## Fully Asynchronous Rollout Example

This example shows a simple way to make rollout generation **fully asynchronous**: a single global worker is created once and then keeps running in the background, continuously pulling prompts and launching generation tasks. Training only needs to fetch already finished results. This removes the per‑step wait that happens in the normal synchronous style.

### Files
* `fully_async_rollout.py`: global async worker + `generate_rollout_fully_async` entry.
* `run-qwen3-4b-fully_async.sh`: example launch script with Qwen3‑4B.

### Prerequisite
First set up model & environment following the Qwen3-4B example.

### Quick Start
```bash
cd slime
bash examples/fully_async/run-qwen3-4b-fully_async.sh
```
You should see log lines like:
```
Creating new global async worker...
Continuous async rollout worker started
```

### How It Works (Very Short)
* First call: create `AsyncRolloutWorker` (thread + asyncio loop).
* Loop keeps up to `--rollout-batch-size` tasks in flight using `generate_and_rm_group`.
* Completed groups are pushed into a queue; caller drains until it has enough samples.
* Worker is stopped automatically at process exit.

### Limitations
* No evaluation mode.
* Ordering is best effort (sorted at the end by index).
* Minimal error handling.

### Config Differences (2 Key Points)
To enable the fully async pattern there are only two changes compared to a normal run:

1. Use the async training driver: `train_async.py` (not `train.py`).
2. Set the rollout function path:
	```bash
	--rollout-function-path fully_async_rollout.generate_rollout_fully_async
	```

Why is it still "fully" async although `train_async.py` itself schedules rollouts step‑by‑step?

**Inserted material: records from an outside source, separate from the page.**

theorem State.writeSprAt_absent {s : State} {o : Option Spr} (h : ∀ r, o = some r → r.present s.cfg = false) (v : Word) :
    s.writeSprAt o v = s := by
  cases o with
  | none => rfl
  | some r => exact if_neg (by rw [h r rfl, Bool.false_and]; decide)

theorem mayWrite_supervisor {s : State} (h : s.sr.getLsbD 0 = true) (r : Spr) : mayWrite s r = true := by
  rw [mayWrite, State.sm, h]
  rfl

theorem State.writeSprAt_present {s : State} {o : Option Spr} {r : Spr} (h : o = some r) (hp : r.present s.cfg = true)
    (hw : mayWrite s r = true) (v : Word) : s.writeSprAt o v = s.writeSpr v r := by
  rw [h]
  exact if_pos (by rw [hp, hw]; rfl)

theorem State.finishMtspr_of_ne (s : State) {o : Option Spr} (h : o ≠ some .npc) (v : Word) : s.finishMtspr o v = s.advance :=
  if_neg h

/-- What `l.mfspr` leaves: the register written, a free value drawn where the value is open. -/
theorem State.readWrites (s : State) (o : Option Spr) (rd : Reg) :
    WritesReg s (((s.readSprAt o).2.setGpr rd (s.readSprAt o).1).advance) rd (s.readSprAt o).1 ∧
    Completes s (((s.readSprAt o).2.setGpr rd (s.readSprAt o).1).advance) ∧
    (((s.readSprAt o).2.setGpr rd (s.readSprAt o).1).advance) =
      { s.seqOf (((s.readSprAt o).2.setGpr rd (s.readSprAt o).1).advance) with
        gprs := (((s.readSprAt o).2.setGpr rd (s.readSprAt o).1).advance).gprs
        freeCtr := (((s.readSprAt o).2.setGpr rd (s.readSprAt o).1).advance).freeCtr } ∧
    MemSame s (((s.readSprAt o).2.setGpr rd (s.readSprAt o).1).advance) := by
  have hrest := s.readSprAt_rest o
  generalize (s.readSprAt o).1 = v
  generalize (s.readSprAt o).2 = u at hrest ⊢
  generalize u.freeCtr = n at hrest
  subst hrest
  obtain ⟨hreg, hc, heq, hmem⟩ := State.writesOnly { s with freeCtr := n } rd v
  refine ⟨hreg, hc, ?_, hmem⟩
  have hn : (State.setGpr { s with freeCtr := n } rd v).advance.freeCtr = n := by
    rw [State.advance_freeCtr, State.setGpr_freeCtr]
  rw [hn]
  exact heq

/-- Settles O47. -/
theorem unimplementedSpr : Obligations.UnimplementedSpr := by
  intro s r ra k hsm hr hout
  rw [← State.sprAddress_eq] at hout
  have hmay := mayAccess_supervisor hsm (sprAt s.cfg (s.sprAddress ra k))
  refine ⟨fun h => ⟨_, execLMfspr_run h hmay hr, ?_⟩, fun h => ⟨_, execLMtspr_run h hmay hr, ?_⟩⟩
  · rw [State.readSprAt_absent hout]
    exact s.writesOnly r 0
  · rw [State.writeSprAt_absent hout, State.finishMtspr_of_ne]
    · exact s.advance_stays
    · intro hnpc
      exact Bool.noConfusion (hout .npc hnpc)

/-! ## SR -/

/-- Each bit that a write of SR leaves (10_state.md R61). -/
theorem srWritten_getLsbD (c : Config) (v : Word32) {n : Nat} (hn : n < 32) :
    (srWritten c v).getLsbD n =
      if n = 7 then c.leeSupported && v.getLsbD 7 else if n = 15 then true else if 17 ≤ n ∧ n ≤ 27 then false else v.getLsbD n := by
  have masks : ∀ n < 32, (0xF0017FFF : Word32).getLsbD n = !decide (n = 15 ∨ 17 ≤ n ∧ n ≤ 27) ∧
      (0x00008000 : Word32).getLsbD n = decide (n = 15) ∧ (0xFFFFFFFF : Word32).getLsbD n = true ∧
      (0xFFFFFF7F : Word32).getLsbD n = !decide (n = 7) := by decide
  obtain ⟨hkeep, hfo, hones, hlee⟩ := masks n hn
  unfold srWritten
  rw [BitVec.getLsbD_and, BitVec.getLsbD_or, BitVec.getLsbD_and, hkeep, hfo]
  have hsel : (if c.leeSupported then (0xFFFFFFFF : Word32) else 0xFFFFFF7F).getLsbD n = (c.leeSupported || !decide (n = 7)) := by
    cases c.leeSupported
    · exact hlee
    · exact hones
  rw [hsel]
  by_cases h7 : n = 7
  · subst h7
    simp [Bool.and_comm]
  · by_cases h15 : n = 15
    · subst h15
      simp
    · by_cases hfixed : 17 ≤ n ∧ n ≤ 27
      · simp [h7, h15, hfixed]
      · simp [h7, h15, hfixed]

/-- Settles O48. -/
theorem srWrite : Obligations.SrWrite := by
  intro s ra rb k h hsm hr ha
  rw [← State.sprAddress_eq] at ha
  have hat : sprAt s.cfg (s.sprAddress ra k) = some .sr := sprAt_fixed s.cfg .sr (congrArg BitVec.toNat ha)
  have hrun := execLMtspr_run h (mayAccess_supervisor hsm _) hr
  rw [hat, State.writeSprAt_present rfl rfl (mayWrite_supervisor hsm _), State.finishMtspr_of_ne _ (by decide)] at hrun
  have hsr : (State.advance (s.writeSpr (s.gpr rb) .sr)).sr = srWritten s.cfg (lo32 (s.gpr rb)) := State.advance_sr _
  have hbit : ∀ n < 32, (lo32 (s.gpr rb)).getLsbD n = (s.gpr rb).getLsbD n := by
    intro n hn
    rw [lo32, BitVec.getLsbD_setWidth, decide_eq_true hn, Bool.true_and]
  have hfield : ∀ lo len, lo + len ≤ 32 → (∀ n, lo ≤ n → n < lo + len → n ≠ 7 ∧ n ≠ 15 ∧ ¬ (17 ≤ n ∧ n ≤ 27)) →
      (srWritten s.cfg (lo32 (s.gpr rb))).extractLsb' lo len = (s.gpr rb).extractLsb' lo len := by
    intro lo len hlen hout
    apply BitVec.eq_of_getLsbD_eq
    intro n hn
    obtain ⟨h7, h15, hfix⟩ := hout (lo + n) (by omega) (by omega)
    rw [BitVec.getLsbD_extractLsb', BitVec.getLsbD_extractLsb', srWritten_getLsbD _ _ (by omega), if_neg h7, if_neg h15,
      if_neg hfix, hbit _ (by omega)]
  refine ⟨_, hrun, State.completes_advance _, ?_, fun a => ?_, ?_, ?_, ?_, ?_, ?_, ?_, ?_⟩
  · rw [hsr]
    exact State.advance_seq _
  · rw [State.advance_mem]
    rfl
  · rw [hsr]
    exact hfield 28 4 (by decide) (by omega)
  · rw [hsr]
    apply BitVec.eq_of_getLsbD_eq
    intro n hn
    rw [BitVec.getLsbD_extractLsb', srWritten_getLsbD _ _ (by omega), if_neg (by omega), if_neg (by omega), if_pos (by omega),
      Bool.and_false]
    exact BitVec.getLsbD_zero.symm
  · rw [hsr, srWritten_getLsbD _ _ (by decide)]
    exact hbit 16 (by decide)
  · rw [hsr, srWritten_getLsbD _ _ (by decide)]
    rfl
  · rw [hsr]
    exact hfield 8 7 (by decide) (by omega)
  · rw [hsr, srWritten_getLsbD _ _ (by decide), if_pos rfl, hbit 7 (by decide)]
  · rw [hsr]
    exact hfield 0 7 (by decide) (by omega)

end Sys2Proof.Machine
end

section
/-! PROOFS. 44_orbis_control_system.md R566: what `l.mfspr` reads. -/

namespace Sys2Proof.Machine

/-! ## The registers of each unit -/

/-- What is read at the address of an implemented register. -/
theorem State.reads_of {s : State} {o : Option Spr} {r : Spr} (h : o = some r) (hp : r.present s.cfg = true) :
    (s.readSprAt o).1 = (s.readSpr r).1 := by rw [State.readSprAt_present h hp]

/-- The same for a register that unified units do not rename. -/
theorem State.reads_at (s : State) {a : BitVec 16} (r : Spr) (h : a.toNat = r.address) (hp : r.present s.cfg = true)
    (hm : r.unifyMmu = r := by rfl) (hc : r.unifyCache = r := by rfl) :
    (s.readSprAt (sprAt s.cfg a)).1 = (s.readSpr r).1 := State.reads_of (sprAt_fixed s.cfg r h hm hc) hp

theorem configReads (s : State) (a : BitVec 16) : ConfigReads s.cfg a (s.readSprAt (sprAt s.cfg a)).1 := by
  refine ⟨fun h => ?_, fun h hp => ?_, fun hcfg => ?_, fun h hp => ?_, fun h hp => ?_, fun j h hp => ?_, fun h hp => ?_,
    fun h hp => ?_⟩
  · rw [s.reads_at .vr (congrArg BitVec.toNat h) rfl]
    exact congrArg zext32 (vrValue_fields s.cfg)
  · rw [s.reads_at .upr (congrArg BitVec.toNat h) hp]
    exact congrArg zext32 (uprValue_fields s.cfg)
  · have hregs : hasConfigRegs s.cfg = true := decide_eq_true hcfg
    have hboth : ∀ {b : Bool}, b = true → (hasConfigRegs s.cfg && b) = true := fun hb => by rw [hregs, hb]; rfl
    refine ⟨fun h => ?_, fun h hp => ?_, fun h hp => ?_, fun h hp => ?_, fun h hp => ?_, fun h hp => ?_, fun h hp => ?_⟩
    · rw [s.reads_at .cpucfgr (congrArg BitVec.toNat h) hregs]
      exact congrArg zext32 (cpucfgrValue_fields s.cfg)
    · rw [s.reads_at .dmmucfgr (congrArg BitVec.toNat h) (hboth hp)]
      exact congrArg zext32 (mmucfgrValue_fields s.cfg.dmmu)
    · rw [s.reads_at .immucfgr (congrArg BitVec.toNat h) (hboth hp)]
      exact congrArg zext32 (mmucfgrValue_fields s.cfg.immu)
    · rw [s.reads_at .dccfgr (congrArg BitVec.toNat h) (hboth hp)]
      exact congrArg zext32 (dccfgrValue_fields s.cfg.dc)
    · rw [s.reads_at .iccfgr (congrArg BitVec.toNat h) (hboth hp)]
      exact congrArg zext32 (iccfgrValue_fields s.cfg.ic)
    · rw [s.reads_at .dcfgr (congrArg BitVec.toNat h) (hboth hp)]
      exact congrArg zext32 (dcfgrValue_fields s.cfg)
    · rw [s.reads_at .pccfgr (congrArg BitVec.toNat h) (hboth hp)]
      exact congrArg zext32 (pccfgrValue_fields s.cfg)
  · rw [s.reads_at .vr2 (congrArg BitVec.toNat h) hp]
    exact congrArg zext32 (vr2Value_fields s.cfg)
  · rw [s.reads_at .avr (congrArg BitVec.toNat h) hp]
    exact congrArg zext32 (avrValue_fields s.cfg)
  · exact s.reads_at (.isr j) ((congrArg BitVec.toNat h).trans (indexed_toNat 0x15 j (by decide) (by decide))) hp
  · exact s.reads_at .coreid (congrArg BitVec.toNat h) hp
  · exact s.reads_at .numcores (congrArg BitVec.toNat h) hp

/-- The registers of one MMU. -/
structure MmuNames where
  control : Spr
  protection : Spr
  invalidate : Spr
  atbMatch : BitVec 2 → Spr
  atbTranslate : BitVec 2 → Spr
  tlbMatch : BitVec 9 → Spr
  tlbTranslate : BitVec 9 → Spr

def MmuNames.data : MmuNames := ⟨.dmmucr, .dmmupr, .dtlbeir, .datbmr, .datbtr, .dtlbmr, .dtlbtr⟩

def MmuNames.insn : MmuNames := ⟨.immucr, .immupr, .itlbeir, .iatbmr, .iatbtr, .itlbmr, .itlbtr⟩

/-- The group of registers that begins at address `g` is these registers (20_memory.md R240-R251). -/
structure MmuNames.At (n : MmuNames) (c : Config) (g : BitVec 16) : Prop where
  control : sprAt c g = some n.control
  protection : sprAt c (g + 1) = some n.protection
  invalidate : sprAt c (g + 2) = some n.invalidate
  atbMatch : ∀ j : BitVec 2, sprAt c (g + 4 + j.setWidth 16) = some (n.atbMatch j)
  atbTranslate : ∀ j : BitVec 2, sprAt c (g + 8 + j.setWidth 16) = some (n.atbTranslate j)
  tlbMatch : ∀ (y : BitVec 2) (k : BitVec 7),
    sprAt c (g + 0x200 + 0x100 * y.setWidth 16 + k.setWidth 16) = some (n.tlbMatch (y ++ k))
  tlbTranslate : ∀ (y : BitVec 2) (k : BitVec 7),
    sprAt c (g + 0x280 + 0x100 * y.setWidth 16 + k.setWidth 16) = some (n.tlbTranslate (y ++ k))

/-- The address of a TLB register of way `y` and set `k`. -/
theorem tlbAddress_eq (base : Nat) (hb : base ≤ 0x1280) (y : BitVec 2) (k : BitVec 7) :
    (BitVec.ofNat 16 base + 0x100 * y.setWidth 16 + k.setWidth 16 : BitVec 16).toNat =
      base + 0x100 * ((y ++ k).toNat / 128) + (y ++ k).toNat % 128 := by
  have happ : (y ++ k).toNat = y.toNat * 128 + k.toNat := tlbIndex_toNat y k
  have hy := y.isLt
  have hk := k.isLt
  rw [happ, BitVec.toNat_add, BitVec.toNat_add, BitVec.toNat_mul, BitVec.toNat_setWidth, BitVec.toNat_setWidth,
    BitVec.toNat_ofNat]
  have h100 : (0x100 : BitVec 16).toNat = 256 := rfl
  rw [h100]
  omega

theorem MmuNames.at_data (c : Config) : MmuNames.data.At c 0x0800 where
  control := sprAt_fixed c .dmmucr rfl
  protection := sprAt_fixed c .dmmupr rfl
  invalidate := sprAt_fixed c .dtlbeir rfl
  atbMatch j := sprAt_fixed c (.datbmr j) (indexed_toNat 0x804 j (by decide) (by decide))
  atbTranslate j := sprAt_fixed c (.datbtr j) (indexed_toNat 0x808 j (by decide) (by decide))
  tlbMatch y k := sprAt_fixed c (.dtlbmr (y ++ k)) (tlbAddress_eq 0xA00 (by decide) y k)
  tlbTranslate y k := sprAt_fixed c (.dtlbtr (y ++ k)) (tlbAddress_eq 0xA80 (by decide) y k)

theorem MmuNames.at_unified {c : Config} (hu : c.unifiedMmu = true) : MmuNames.data.At c 0x1000 where
  control := sprAt_unifiedMmu hu .immucr rfl
  protection := sprAt_unifiedMmu hu .immupr rfl
  invalidate := sprAt_unifiedMmu hu .itlbeir rfl
  atbMatch j := sprAt_unifiedMmu hu (.iatbmr j) (indexed_toNat 0x1004 j (by decide) (by decide))
  atbTranslate j := sprAt_unifiedMmu hu (.iatbtr j) (indexed_toNat 0x1008 j (by decide) (by decide))
  tlbMatch y k := sprAt_unifiedMmu hu (.itlbmr (y ++ k)) (tlbAddress_eq 0x1200 (by decide) y k)
  tlbTranslate y k := sprAt_unifiedMmu hu (.itlbtr (y ++ k)) (tlbAddress_eq 0x1280 (by decide) y k)

theorem MmuNames.at_insn {c : Config} (hu : c.unifiedMmu = false) : MmuNames.insn.At c 0x1000 where
  control := sprAt_insnMmu hu .immucr rfl
  protection := sprAt_insnMmu hu .immupr rfl
  invalidate := sprAt_insnMmu hu .itlbeir rfl
  atbMatch j := sprAt_insnMmu hu (.iatbmr j) (indexed_toNat 0x1004 j (by decide) (by decide))
  atbTranslate j := sprAt_insnMmu hu (.iatbtr j) (indexed_toNat 0x1008 j (by decide) (by decide))
  tlbMatch y k := sprAt_insnMmu hu (.itlbmr (y ++ k)) (tlbAddress_eq 0x1200 (by decide) y k)
  tlbTranslate y k := sprAt_insnMmu hu (.itlbtr (y ++ k)) (tlbAddress_eq 0x1280 (by decide) y k)

/-- A TLB register exists where its way and its set do. -/
theorem tlbExists_append {c : MmuCfg} {y : BitVec 2} {k : BitVec 7} (hy : y.toNat ≤ c.ntw.toNat) (hk : k.toNat < 2 ^ c.nts.toNat) :
    tlbExists c (y ++ k) = true := by
  have happ : (y ++ k).toNat = y.toNat * 128 + k.toNat := tlbIndex_toNat y k
  have hlt := k.isLt
  have hdiv : (y ++ k).toNat / 128 = y.toNat := by omega
  have hmod : (y ++ k).toNat % 128 = k.toNat := by omega
  rw [tlbExists, hdiv, hmod, decide_eq_true hy, decide_eq_true hk]
  rfl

Because the real generation work is done by a **persistent background worker** created in `generate_rollout_fully_async`. Each call from `train_async.py` only drains already completed samples from the worker's output queue; the worker has been continuously generating since the first call. Thus rollout production (model inference) and training consume happen in parallel with minimal waiting.